Keep connections warm and be helpful.

------
sixhobbits
You can either approach this small-scale (you want to actually _know_ the
people in your network) or large-scale (you want millions of readers/twitter
followers, etc).

For small-scale:

* Industry talks and conferences -- it's very common for tech companies to give talks or even conferences. An information security / pentesting consultant company held an event where some of their employees presented research that they were taking to a larger conference. From their side, it was for marketing reasons, but this was kept out of their presentations completely (which focused entirely on their work). From my side, I got to spend a fun few hours being wined and dined (for free) and got to chat to some interesting people in the coffee breaks about their work. We still keep in touch. Pros: smaller groups of people who probably share interests with you (you chose the same event). Cons: It's a bit harder to find out about events like these, but definitely possible if you keep your eyes and mind open.

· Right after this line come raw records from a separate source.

-- ==== Sys2Proof/Machine/Engine.lean ====
section
/-! DEFINITION. The channel engine (43_fifo_controller.md R215 to R217), an agent of its own beside the host. -/

namespace Sys2Proof.Machine

/-- R20: the engines there are. -/
def engineExists (C : Configuration) (u : Int) (c : Nat) (us : UnitState) : Bool :=
  unitInRange C u && decide (c < us.channelCount)

/-- R215: the engine's step is enabled. `ACTIVE` is not read (R238). -/
def engineEnabled (ch : Channel) : Bool := decide (ch.state = .running) && decide (ch.done < ch.numOps)

/-- R215 lines 2 and 3: the channel after one completed operation that left `piece`. -/
def completedOp (piece : List Word) (ch : Channel) : Channel :=
  { ch with respMem := ch.respMem ++ piece, done := ch.done + 1 }

/-- R215: `engine_step(u, c)`; a step that is not enabled is not taken. -/
def engineStep (C : Configuration) (u : Int) (c : Nat) (us : UnitState) : UnitState :=
  let ch := channelAt us c
  if engineEnabled ch then
    let piece := C.chanExec u us.tick c (ch.cmdMem.words ch.cmdLen) ch.done
    { setChannel us c (completedOp piece ch) with tick := us.tick + 1 }
  else us

/-- `k` engine steps of one channel, one after another (R207). -/
def engineRun (C : Configuration) (u : Int) (c : Nat) : Nat → UnitState → UnitState
  | 0, us => us
  | k + 1, us => engineRun C u c k (engineStep C u c us)

end Sys2Proof.Machine
end

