-- ==== Sys2Proof/Laws/Fifo.lean ====
section
/-! SUPPORT. What the controller's checks and its poll loop can do, said once (43_fifo_controller.md R182, R190 to
R207). -/

namespace Sys2Proof.Machine

/-! ## The checks, in the terms of Safety.lean -/

theorem avail_iff_available {s : State} {u : Int} : avail Config.config u (unitAt s u) = true ↔ Available s u :=
  avail_iff.trans ⟨fun ⟨a, b, c, d⟩ => ⟨a, b, c, d⟩, fun ⟨a, b, c, d⟩ => ⟨a, b, c, d⟩⟩

theorem avail_false_iff {s : State} {u : Int} : avail Config.config u (unitAt s u) = false ↔ ¬Available s u := by
  rw [← avail_iff_available, Bool.not_eq_true]

theorem badChannel_false_iff_inRange {s : State} {u c : Int} :
    badChannel (unitAt s u) c = false ↔ ChannelInRange s u c := by
  rw [badChannel_false_iff, ChannelInRange]
  omega

theorem badChannel_true_iff {s : State} {u c : Int} : badChannel (unitAt s u) c = true ↔ ¬ChannelInRange s u c := by
  rw [← badChannel_false_iff_inRange, Bool.not_eq_false]

/-- R191: the four parameter errors of `fifo_ops_send`. -/
theorem opsSendBadParam_iff {us : UnitState} {c : Int} {n : Nat} {words : Option (List Word)} {size : Nat} :
    opsSendBadParam us c n words size = true ↔
      c < 0 ∨ us.channelCount ≤ c ∨ n = 0 ∨ words = none ∨ us.cmdMemWsize < size := by
  simp [opsSendBadParam, badChannel, or_assoc]

/-- R206: the three parameter errors of `fifo_status_get`. -/
theorem statusGetBadParam_iff {us : UnitState} {c : Int} {n : Nat} {doneRef : Bool} :
    statusGetBadParam us c n doneRef = true ↔ c < 0 ∨ us.channelCount ≤ c ∨ n = 0 ∨ doneRef = false := by
  simp [statusGetBadParam, badChannel, or_assoc]

/-! ## The poll loop -/

/-- Everything `pollRunning` can do on a Running channel with a batch of `n` operations: the engine completes `k` of those
that are left; then, where a poll is allowed and none is left, the channel is completed, or, unless the batch was complete
on entry and a poll is allowed, it is marked as timed out (R207). -/
theorem pollRunning_spec (C : Configuration) (u : Int) (c n : Nat) (doneRef : Bool) (us : UnitState)
    (hr : (channelAt us c).state = .running) (hn : (channelAt us c).numOps = n) :
    ∃ k pieces, k ≤ n - (channelAt us c).done ∧ SameBase us (engineRun C u c k us) ∧
      (engineRun C u c k us).tick = us.tick + k ∧
      (∀ d, d ≠ c → channelAt (engineRun C u c k us) d = channelAt us d) ∧
      channelAt (engineRun C u c k us) c =
        { channelAt us c with
          respMem := (channelAt us c).respMem ++ pieces, done := (channelAt us c).done + k } ∧
      (us.maxPolls ≠ 0 ∧ (channelAt us c).done + k = n ∧
          pollRunning C u c n doneRef us =
            (setChannel (engineRun C u c k us) c
                (completedChannel (engineRun C u c k us).tick (channelAt (engineRun C u c k us) c))).finish
              (.completion .ok (if doneRef then some n else none)
                { unit := u, channel := c, stamp := (engineRun C u c k us).tick }) ∨
        ¬(us.maxPolls ≠ 0 ∧ (channelAt us c).done = n) ∧
          ∃ count ref,
            pollRunning C u c n doneRef us =
              (setChannel (engineRun C u c k us) c (timedOutChannel (channelAt (engineRun C u c k us) c))).finish
                (.completion .timeout (if doneRef then some count else none) ref)) := by
  by_cases hd : (channelAt us c).done ≤ n
  · have hk : pollSteps C u us (channelAt us c) ≤ n - (channelAt us c).done := by unfold pollSteps; omega
    obtain ⟨pieces, h1, h2, h3, h4⟩ := engineRun_spec C u c (pollSteps C u us (channelAt us c)) us hr (by omega)
    refine ⟨_, pieces, hk, h3, h4, h2, h1, ?_⟩
    unfold pollRunning
    simp only
    split
    · rename_i hs
      unfold pollSucceeds at hs
      rw [h1] at hs
      simp only [Bool.and_eq_true, Bool.or_eq_true, decide_eq_true_eq] at hs
      exact .inl ⟨hs.1, by omega, rfl⟩
    · rename_i hs
      refine .inr ⟨fun h => hs ?_, _, _, rfl⟩
      unfold pollSucceeds
      simpa [h.2] using h.1
  · have hz : pollSteps C u us (channelAt us c) = 0 := by unfold pollSteps; omega
    refine ⟨0, [], Nat.zero_le _, ⟨⟨rfl, rfl, rfl, rfl, rfl, rfl, rfl, rfl⟩, rfl⟩, rfl, fun _ _ => rfl, ?_,
      .inr ⟨by omega, ?_⟩⟩
    · rw [List.append_nil]
      rfl
    · unfold pollRunning
      simp only [hz, engineRun]
      rw [if_neg]
      · exact ⟨_, _, rfl⟩
      · unfold pollSucceeds
        simp only [Bool.and_eq_true, Bool.or_eq_true, decide_eq_true_eq]
        omega

end Sys2Proof.Machine
end

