-- ==== Sys2Proof/Laws/Step.lean ====
section
/-! SUPPORT. What a step can do, said once: nothing, or one event; and an event is one instruction, one engine step, two
instructions of different units, or the result of a read through a reference (10_state.md R20). Then, runs of several
steps. -/

namespace Sys2Proof.Machine

/-- A step with a next state found no event, or took the oldest. -/
theorem step_cases {s t : State} (h : step s = .next t) :
    (s.inbox = [] ∧ t = s) ∨
      ∃ e rest, s.inbox = e :: rest ∧ runEvent e { s with inbox := rest } = .next t := by
  simp only [step, nextEvent] at h
  split at h
  · rename_i hs
    cases h
    exact .inl ⟨hs, rfl⟩
  · rename_i e rest hs
    exact .inr ⟨e, rest, hs, h⟩

/-- Everything an event with a next state can do. -/
theorem event_cases {e : Event} {s t : State} (h : runEvent e s = .next t) :
    (∃ i, exec i s = .next t) ∨
      (∃ u c, engineExists Config.config u c (unitAt s u) = true ∧
        t = setUnit s u (engineStep Config.config u c (unitAt s u))) ∨
      (∃ a b m, a.unit ≠ b.unit ∧ exec a s = .next m ∧ exec b m = .next t) ∨
      ∃ u r, t = setUnit s u ((unitAt s u).finish r) := by
  cases e with
  | call f =>
    simp only [runEvent, runCall] at h
    split at h
    · exact .inl ⟨_, h⟩
    · cases h
  | engine u c =>
    simp only [runEvent, runEngine] at h
    split at h
    · rename_i hx
      cases h
      exact .inr (.inl ⟨u, c, hx, rfl⟩)
    · cases h
  | overlap f g =>
    simp only [runEvent, runOverlap] at h
    split at h
    · split at h
      · cases h
      · rename_i hne
        split at h
        · rename_i hx
          exact .inr (.inr (.inl ⟨_, _, _, hne, hx, h⟩))
        · cases h
        · cases h
    · cases h
    · cases h
  | readResponse ref =>
    simp only [runEvent, readResponse] at h
    obtain ⟨-, rfl⟩ := perform_next_iff.mp h
    exact .inr (.inr (.inr ⟨_, _, rfl⟩))

/-- What an instruction leaves of the inbox and of the hook. -/
theorem exec_inbox_sim {i : Instr} {s t : State} (h : exec i s = .next t) :
    t.inbox = s.inbox ∧ t.simPresent = s.simPresent := by
  rw [exec_onlyUnit h]
  exact ⟨rfl, rfl⟩

/-! ## Several steps -/

theorem run_succ (M : Host.Core) (k : Nat) (s : M.State) :
    M.run (k + 1) s =
      match M.step s with
      | .next s' => M.run k s'
      | .fault f => .fault f
      | .refused r => .refused r := rfl

theorem run_next {M : Host.Core} {k : Nat} {s t : M.State} (h : M.step s = .next t) : M.run (k + 1) s = M.run k t := by
  rw [run_succ, h]

/-- One step more at the end. -/
theorem run_snoc {M : Host.Core} {k : Nat} {s t : M.State} (h : M.run k s = .next t) : M.run (k + 1) s = M.step t := by
  induction k generalizing s with
  | zero =>
    cases h
    rw [run_succ]
    cases M.step t <;> rfl
  | succ k ih =>
    rw [run_succ] at h ⊢
    cases hs : M.step s with
    | next m => rw [hs] at h; exact ih h
    | fault f => rw [hs] at h; cases h
    | refused f => rw [hs] at h; cases h

end Sys2Proof.Machine
end

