/-! ## The transitions (R220) -/

/-- R230 line 8: the drawn command memory has all its words. -/
theorem existingChannelInv_attached (C : Configuration) (u : Int) (tick wsize k c : Nat) :
    ExistingChannelInv wsize k (attachedChannel C u tick wsize c) where
  inv := channelInv_of_zeroed ⟨rfl, rfl, rfl, rfl, rfl, rfl⟩ (Memory.wf_redraw 0 wsize _ Memory.wf_nil)
  memory i := by
    rw [attachedChannel_cmdMem, Memory.read_redraw]
    split
    · next h => simp [h.2]
    · next h => simpa using h
  stamp _ h := by cases h

/-- R190: the batch fits the command memory, and every word beyond it is drawn. -/
theorem ExistingChannelInv.queued {n size : Nat} {words : List Word} {draw : Nat → Word}
    (h : ExistingChannelInv wsize k ch) (hn : 1 ≤ n) (hz : size ≤ wsize) (hs : size ≤ words.length) :
    ExistingChannelInv wsize k' (queuedChannel wsize n words size draw ch) where
  inv :=
    { idle := by simp
      queued := by simp [hn]
      running := by simp
      startIff := by simp
      memory := Memory.wf_redraw _ _ _ (Memory.wf_writeAll _ _ h.inv.memory)
      batch := hz
      reference := by simp }
  memory i := Memory.isSome_batch hs hz (h.memory i)
  stamp _ href := by cases href

/-- R198 line 5. -/
theorem ExistingChannelInv.started (h : ExistingChannelInv wsize k ch) (hq : ch.state = .queued) :
    ExistingChannelInv wsize k' (startedChannel ch) := by
  obtain ⟨-, hn, hd, -, -⟩ := h.inv.queued hq
  have hnone : ch.respRef = none := h.inv.respRef_eq_none (by rw [hq]; decide)
  exact h.of_running rfl (channelInv_of_running rfl rfl hn (by simp [hd]) h.inv.memory h.inv.batch hnone) rfl

/-- R198 lines 10 and 11. -/
theorem ExistingChannelInv.aborted (h : ExistingChannelInv wsize k ch) (drawn : List Word) :
    ExistingChannelInv wsize k' (abortedChannel drawn ch) :=
  h.of_cmdMem_eq rfl (channelInv_of_zeroed ⟨rfl, rfl, rfl, rfl, rfl, rfl⟩ h.inv.memory) fun _ href => by cases href

/-- R205 lines 11 to 13: the new stamp is an earlier tick. -/
theorem ExistingChannelInv.completed {stamp : Nat} (h : ExistingChannelInv wsize k ch) (hk : stamp < k') :
    ExistingChannelInv wsize k' (completedChannel stamp ch) :=
  h.of_cmdMem_eq rfl (channelInv_of_zeroed ⟨rfl, rfl, rfl, rfl, rfl, rfl⟩ h.inv.memory) fun _ href => by
    cases href
    exact hk

/-- R205 line 15, on a Running channel. -/
theorem ExistingChannelInv.timedOut (h : ExistingChannelInv wsize k ch) (hr : ch.state = .running) :
    ExistingChannelInv wsize k' (timedOutChannel ch) := by
  obtain ⟨hstart, hn, hd⟩ := h.inv.running hr
  have hnone : ch.respRef = none := h.inv.respRef_eq_none (by rw [hr]; decide)
  exact h.of_running rfl (channelInv_of_running hr hstart hn hd h.inv.memory h.inv.batch hnone) hr

/-- R215: an enabled engine has an operation left, so `DONE` does not pass `NUM_OPS`. -/
theorem ExistingChannelInv.completedOp (h : ExistingChannelInv wsize k ch) (he : engineEnabled ch = true)
    (piece : List Word) : ExistingChannelInv wsize k' (completedOp piece ch) := by
  obtain ⟨hr, hlt⟩ := engineEnabled_iff.mp he
  obtain ⟨hstart, hn, -⟩ := h.inv.running hr
  have hnone : ch.respRef = none := h.inv.respRef_eq_none (by rw [hr]; decide)
  exact h.of_running rfl (channelInv_of_running hr hstart hn hlt h.inv.memory h.inv.batch hnone) hr

end

end Sys2Proof.Machine
end

section
/-! PROOFS. The invariant of one unit under each kind of change an instruction (Laws/Exec.lean, `UnitEffect`) or an
engine step can make of it (10_state.md R30, R35; 44_registry_lifecycle.md R240). -/

namespace Sys2Proof.Machine

section
variable {C : Configuration} {u : Int} {us : UnitState}

/-- R41: a unit that was never attached, with no channel. -/
theorem unitInv_unitReset (C : Configuration) (u : Int) : UnitInv C u UnitState.reset where
  activePresent := by simp
  boundPresent := by simp
  boundOps := rfl
  opsBackend := by simp
  channelCount := rfl
  cmdMemWsize := rfl
  initFlags := rfl
  presentInRange := by simp
  fresh _ := rfl
  canonical := rfl
  listed c hc := absurd (channelAt_unitReset c) hc
  channels _ := channelInv_channelReset _
  memories c hc := absurd hc (Nat.not_lt_zero c)
  stamps c stamp h := by cases h
  msgLength := .inl rfl

theorem UnitInv.existing (h : UnitInv C u us) {c : Nat} (hc : c < us.channelCount) :
    ExistingChannelInv us.cmdMemWsize us.tick (channelAt us c) :=
  { inv := h.channels c, memory := h.memories c hc, stamp := h.stamps c }

/-! ## Changes that leave the channels alone -/

/-- A new message buffer, a new result and a later tick. -/
theorem UnitInv.of_msg (h : UnitInv C u us) {m : List Word} {k : Nat} (r : Result)
    (hm : m = [] ∨ m.length = C.msgWords) (hk : us.tick ≤ k) :
    UnitInv C u { us with msg := m, result := r, tick := k } :=
  { h with stamps := fun c stamp hs => (h.stamps c stamp hs).trans_le hk, msgLength := hm }
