-- ==== Sys2Proof/Certificates/Slice0/Obligations.lean ====
section
/-! DEFINITION. The statements about the model, for the provers. Each names the rule of spec/ it formalises. -/

open Sys2Proof Sys2Proof.Machine

/-! ### Encoding -/

/-- The words of 95_test_vectors.md V1, as 30_encoding.md R93 and R96 spell them. -/
def Obligations.WordsOfTheVectorsDecode : Prop :=
  decodeCommand 0x0000 = .ok .nop ∧ decodeCommand 0x0001 = .error .argNotZero ∧
  decodeCommand 0x1000 = .ok .reset ∧ decodeCommand 0x2005 = .ok (.csrRd 5) ∧
  decodeCommand 0x20FF = .ok (.csrRd 255) ∧ decodeCommand 0x2105 = .error .rsvNotZero ∧
  decodeCommand 0x3000 = .ok .rxEnable ∧ decodeCommand 0x4000 = .ok .rxDisable ∧
  decodeCommand 0x5000 = .ok .rxClear ∧ decodeCommand 0x6025 = .ok (.rxRead 37) ∧
  decodeCommand 0x7000 = .ok .txClear ∧ decodeCommand 0x802A = .ok (.txPush 0x2A) ∧
  decodeCommand 0x9000 = .ok .txStart ∧ decodeCommand 0xA000 = .error .reservedOp ∧
  decodeCommand 0xF001 = .error .tickOnCommandPort ∧ decodeRunWord 0xF000 = .ok (.tick false) ∧
  decodeRunWord 0xF001 = .ok (.tick true)

/-- 30_encoding.md R93: the rows of the opcode map select their operations, and no other word spells one. -/
def Obligations.OpcodeMapSelectsTheOperation : Prop :=
  ∀ w : Word,
    (w &&& 0xFFFF = 0x0000 → decodeRunWord w = .ok .nop) ∧
    (w &&& 0xFFFF = 0x1000 → decodeRunWord w = .ok .reset) ∧
    (w &&& 0xFF00 = 0x2000 → decodeRunWord w = .ok (.csrRd (w.extractLsb' 0 8))) ∧
    (w &&& 0xFFFF = 0x3000 → decodeRunWord w = .ok .rxEnable) ∧
    (w &&& 0xFFFF = 0x4000 → decodeRunWord w = .ok .rxDisable) ∧
    (w &&& 0xFFFF = 0x5000 → decodeRunWord w = .ok .rxClear) ∧
    (w &&& 0xFF00 = 0x6000 → decodeRunWord w = .ok (.rxRead (w.extractLsb' 0 8))) ∧
    (w &&& 0xFFFF = 0x7000 → decodeRunWord w = .ok .txClear) ∧
    (w &&& 0xFF00 = 0x8000 → decodeRunWord w = .ok (.txPush (w.extractLsb' 0 8))) ∧
    (w &&& 0xFFFF = 0x9000 → decodeRunWord w = .ok .txStart) ∧
    (w &&& 0xFFFE = 0xF000 → decodeRunWord w = .ok (.tick (w.getLsbD 0))) ∧
    (w &&& 0xFFFF ∉ [0x0000, 0x1000, 0x3000, 0x4000, 0x5000, 0x7000, 0x9000] →
      w &&& 0xFF00 ∉ [0x2000, 0x6000, 0x8000] → w &&& 0xFFFE ≠ 0xF000 → ∃ r, decodeRunWord w = .error r)

/-- Decoding undoes encoding and encoding undoes decoding (30_encoding.md R90, R91, R93): every operation, every operand,
and every word has one meaning. -/
def Obligations.DecodeAndEncodeAgree : Prop :=
  (∀ i : Instr, decodeRunWord (encode i) = .ok i) ∧
  (∀ i : Instr, i.wf .command = true → decodeCommand (encode i) = .ok i) ∧
  (∀ (w : Word) (i : Instr), decodeRunWord w = .ok i → encode i = w)

/-- 30_encoding.md R96: which words spell no command, what they are answered, and that every other word is one of the ten
commands; an operand out of range is not illegal but answered `RANGE`; which words of op 0xF are no tick. -/
def Obligations.WordsThatSpellNoCommandAreIllegal : Prop :=
  ∀ (w : Word) (op : Nat) (rsv : BitVec 4) (arg : Byte),
    op = (w.extractLsb' 12 4).toNat → rsv = w.extractLsb' 8 4 → arg = w.extractLsb' 0 8 →
    ((10 ≤ op ∨ rsv ≠ 0 ∨ (op ∉ [2, 6, 8] ∧ arg ≠ 0)) →
      ∀ s : State, s.params.wf = true → runCommand w s = .next { s with resp := some ⟨.illegal, 0⟩ }) ∧
    (¬(10 ≤ op ∨ rsv ≠ 0 ∨ (op ∉ [2, 6, 8] ∧ arg ≠ 0)) →
      ∃ i : Instr, i.wf .command = true ∧ ∀ s : State, runCommand w s = exec i s) ∧
    (op = 2 → rsv = 0 → 8 ≤ arg.toNat →
      ∀ s : State, s.params.wf = true → runCommand w s = .next { s with resp := some ⟨.range, 0⟩ }) ∧
    (op = 6 → rsv = 0 →
      ∀ s : State, s.params.wf = true → s.params.rxBufCap ≤ arg.toNat →
        runCommand w s = .next { s with resp := some ⟨.range, 0⟩ }) ∧
    (op = 15 → rsv ≠ 0 ∨ w.extractLsb' 1 7 ≠ 0 → ∃ r, decodeRunWord w = .error r)
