-- ==== Sys2Proof/Laws/Parameters.lean ====
section
/-! SUPPORT. What a well-formed parameter set gives (00_scope.md R11), said once as arithmetic, and the widths that follow
from it. -/

namespace Sys2Proof

/-- The arithmetic of a well-formed parameter set. -/
structure Params.Facts (p : Params) : Prop where
  oversampling : p.oversampling = 8
  one_le_symbolBits : 1 ≤ p.symbolBits
  symbolBits_le : p.symbolBits ≤ 8
  startSymbol_lt : p.startSymbol.toNat < 2 ^ (2 * p.symbolBits)
  rampMax_pos : 0 < p.rampMax
  rampMax_eq : p.rampMax = 8 * p.rampInc
  transition_eq : p.rampTransition = p.rampMax / 2
  one_le_retard : 1 ≤ p.rampIncRetard
  retard_le : p.rampIncRetard ≤ p.rampInc
  inc_le : p.rampInc ≤ p.rampIncAdvance
  advance_le : p.rampIncAdvance ≤ p.rampMax
  ramp_fits : p.rampMax + p.rampIncAdvance ≤ 65535
  integ_fits : Params.ceilDiv p.rampMax p.rampIncRetard ≤ 255
  one_le_threshold : 1 ≤ p.integThreshold
  one_le_messageMin : 1 ≤ p.messageMin
  messageMin_le : p.messageMin ≤ p.messageMax
  messageMax_le : p.messageMax ≤ p.rxBufCap
  rxBufCap_le : p.rxBufCap ≤ 255
  message_fits : p.preambleMax + 2 * p.messageMax ≤ p.txBufCap
  txBufCap_le : p.txBufCap ≤ 255

theorem Params.facts {p : Params} (h : p.wf = true) : p.Facts := by
  simp only [wf, Bool.and_eq_true, oversamplingOk, symbolBitsOk, startSymbolOk, rampOk, incrementsOk, rampFits,
    integFits, thresholdOk, messageOk, txBufOk, decide_eq_true_eq] at h
  obtain ⟨⟨⟨⟨⟨⟨⟨⟨⟨⟨⟨⟨h1, h2⟩, h3⟩, -⟩, -⟩, h6⟩, h7⟩, h8⟩, h9⟩, h10⟩, h11⟩, h12⟩, -⟩ := h
  obtain ⟨ha, hb, hc, hd⟩ := h6
  rw [h1] at hb hc
  obtain ⟨k, hk⟩ := hb
  constructor <;> first | assumption | omega

/-- Whatever fits below a dividend is at most the rounded-up quotient. -/
theorem Params.le_ceilDiv {a b c : Nat} (hb : 1 ≤ b) (h : c * b ≤ a) : c ≤ Params.ceilDiv a b := by
  unfold Params.ceilDiv
  rw [Nat.le_div_iff_mul_le (by omega)]
  omega

namespace Machine

/-- The window keeps its width when a bit is shifted in. -/
theorem State.shiftIn_lt {p : Params} (hp : p.Facts) {h : Word} (hh : h.toNat < 2 ^ (2 * p.symbolBits)) (b : Bool) :
    (State.shiftIn p h b).toNat < 2 ^ (2 * p.symbolBits) := by
  have h1 := hp.one_le_symbolBits
  unfold State.shiftIn
  generalize p.symbolBits = W at *
  rw [BitVec.toNat_or]
  apply Nat.or_lt_two_pow
  · simp [Nat.shiftRight_eq_div_pow]
    omega
  · rw [show 2 ^ (2 * W) = 2 ^ (2 * W - 1) * 2 by rw [← pow_succ]; congr 1; omega]
    have := Nat.two_pow_pos (2 * W - 1)
    cases b <;> simp [BitVec.toNat_shiftLeft, Nat.shiftLeft_eq]
    exact lt_of_le_of_lt (Nat.mod_le _ _) (by omega)

/-- The increment lies between the retard and the advance increment. -/
theorem State.rampStep_bounds {s : State} (hp : s.params.Facts) (x : Bool) :
    s.params.rampIncRetard ≤ s.rampStep x ∧ s.rampStep x ≤ s.params.rampIncAdvance := by
  have := hp.retard_le
  have := hp.inc_le
  unfold State.rampStep
  split_ifs <;> omega

/-- A byte is listed after a write exactly if it was written now or listed before. -/
theorem Memory.read_write_isSome (m : Memory) (i j : Nat) (v : Byte) :
    (Memory.read (Memory.write m i v) j).isSome = true ↔ j = i ∨ (Memory.read m j).isSome = true := by
  rw [Memory.read_write]
  split_ifs <;> simp_all

end Machine

end Sys2Proof
end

* Reach out to people who used to be in your network -- university professors, old colleagues, etc. They have surprisingly good memories, and probably won't be at all unhappy to get a quick update from you. They might even mention some opportunities ;)

* Make stuff -- even if it's small, such as a blog post or a useful script, it's probably enough to get a few people to notice you, and perhaps one or two to follow you on Twitter or email you and ask you for help with debugging

For large-scale:

* Give people free stuff in return for an email address. Spam them (even if it's not a lot of emails, it's super targeted and you'll get results). Follow people on Twitter, and DM them with offers with free stuff (video, white paper, blog post). Some will react badly (like most of the HN crowd, including me) and report you as spam, block you, unfollow you. A majority of people will lap it up and your 'network' will grow exponentially. [Note: I haven't really tried this myself, but as an experiment I created a Twitter account and started tweeting cheap motivational bullshit. I gained followers pretty quickly and saw how the marketers with hundreds of thousands of readers operated as they were amongst the first to notice my bullsh.t account. Unfortunately what they were doing was working].

In either case, remember that there are a lot of people looking to grow their
networks because having a large network is beneficial, so they look for other
people who can _provide value_ and network with them. Instead of being one of
these people, and focusing on what your network can do for you, rather focus
on the value you can provide to others, and then give it to them. The network
will flock to you.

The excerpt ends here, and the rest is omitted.